I'm only going by in the wild observations here. Others might have the scientific low down.
Latrodectus will occasionally share a guy line, or two adjacent spiders will make double guy lines. They aren't communal - non tolerant.
Some orb weavers share guy lines quite often. One version that makes pie slice shaped webs often are somewhat communal with shared guy lines in nearly every adjacent web. Quasi communal.
Pholcids can be fully communal with a male incorporating adjacent females webs into it's own and keeping a harem so to speak.
Some mesh web weavers are extremely anti communal and always maintain distance between adjacent webs while others They will predate any neighbor that gets too close.
Other sheet web spiders as some Desidae common to Australia and New Zealand are fully communal and add to each others webs making those giant sheet webs
And then you have the full on predators like Salticids that are quite similar to mammalian versions that maintain a territory without webs.

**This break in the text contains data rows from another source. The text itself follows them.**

/-! ### wr changes regs -/

@[simp] theorem wr_pending (p o : Nat) (v : Word) : (wr p o v s).pending = s.pending := wrKey_pending s _ _
@[simp] theorem wr_now (p o : Nat) (v : Word) : (wr p o v s).now = s.now := wrKey_now s _ _
@[simp] theorem wr_out (p o : Nat) (v : Word) : (wr p o v s).out = s.out := wrKey_out s _ _
@[simp] theorem wr_freeCtr (p o : Nat) (v : Word) : (wr p o v s).freeCtr = s.freeCtr := wrKey_freeCtr s _ _
@[simp] theorem wr_alertN (p o : Nat) (v : Word) : (wr p o v s).alertN = s.alertN := wrKey_alertN s _ _
@[simp] theorem wr_inHold (p o : Nat) (v : Word) : (wr p o v s).inHold = s.inHold := wrKey_inHold s _ _
@[simp] theorem wr_mem (p o : Nat) (v : Word) : (wr p o v s).mem = s.mem := wrKey_mem s _ _
@[simp] theorem wr_nearMarks (p o : Nat) (v : Word) : (wr p o v s).nearMarks = s.nearMarks := wrKey_nearMarks s _ _
@[simp] theorem wr_committed (p o : Nat) (v : Word) : (wr p o v s).committed = s.committed := wrKey_committed s _ _
@[simp] theorem wr_units (p o : Nat) (v : Word) : (wr p o v s).units = s.units := wrKey_units s _ _
@[simp] theorem wr_prot (p o : Nat) (v : Word) : (wr p o v s).prot = s.prot := wrKey_prot s _ _
@[simp] theorem wr_slices (p o : Nat) (v : Word) : (wr p o v s).slices = s.slices := wrKey_slices s _ _
@[simp] theorem wr_shadows (p o : Nat) (v : Word) : (wr p o v s).shadows = s.shadows := wrKey_shadows s _ _
@[simp] theorem wr_org (p o : Nat) (v : Word) : (wr p o v s).org = s.org := wrKey_org s _ _
@[simp] theorem wr_snap (p o : Nat) (v : Word) : (wr p o v s).snap = s.snap := wrKey_snap s _ _
@[simp] theorem wr_xlate (p o : Nat) (v : Word) : (wr p o v s).xlate = s.xlate := wrKey_xlate s _ _
@[simp] theorem wr_memctl (p o : Nat) (v : Word) : (wr p o v s).memctl = s.memctl := wrKey_memctl s _ _
@[simp] theorem wr_felt (p o : Nat) (v : Word) : (wr p o v s).felt = s.felt := wrKey_felt s _ _
@[simp] theorem wr_tiles (p o : Nat) (v : Word) : (wr p o v s).tiles = s.tiles := wrKey_tiles s _ _
@[simp] theorem wr_nor (p o : Nat) (v : Word) : (wr p o v s).nor = s.nor := wrKey_nor s _ _
@[simp] theorem wr_disp (p o : Nat) (v : Word) : (wr p o v s).disp = s.disp := wrKey_disp s _ _
@[simp] theorem wr_steward (p o : Nat) (v : Word) : (wr p o v s).steward = s.steward := wrKey_steward s _ _
@[simp] theorem wr_xfer (p o : Nat) (v : Word) : (wr p o v s).xfer = s.xfer := wrKey_xfer s _ _
@[simp] theorem wr_links (p o : Nat) (v : Word) : (wr p o v s).links = s.links := wrKey_links s _ _
@[simp] theorem wr_recov (p o : Nat) (v : Word) : (wr p o v s).recov = s.recov := wrKey_recov s _ _
@[simp] theorem wr_power (p o : Nat) (v : Word) : (wr p o v s).power = s.power := wrKey_power s _ _
@[simp] theorem wr_boot (p o : Nat) (v : Word) : (wr p o v s).boot = s.boot := wrKey_boot s _ _
@[simp] theorem wr_spdm (p o : Nat) (v : Word) : (wr p o v s).spdm = s.spdm := wrKey_spdm s _ _
@[simp] theorem wr_host (p o : Nat) (v : Word) : (wr p o v s).host = s.host := wrKey_host s _ _
@[simp] theorem wr_mmc (p o : Nat) (v : Word) : (wr p o v s).mmc = s.mmc := wrKey_mmc s _ _
@[simp] theorem wr_ringProg (p o : Nat) (v : Word) : (wr p o v s).ringProg = s.ringProg := wrKey_ringProg s _ _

So you have intolerant, predating any neighboring spider of any species, then degrees of tolerance without being communal and on out to fully communal where none of the members has it's own web. Into this mix enters sensory ability and genetic programming. Three opposites are highly capable sensory ability that predates or avoids anything touching their web, poor sensory ability where neighbor incursions get ignored, and in the fully communal they can often tell the difference between their own species, either tolerating or ignoring them. In turn they may share the same food source, or predate each other mistaking or ignoring members of it's own species. The Pholcid harems usually share the same food source.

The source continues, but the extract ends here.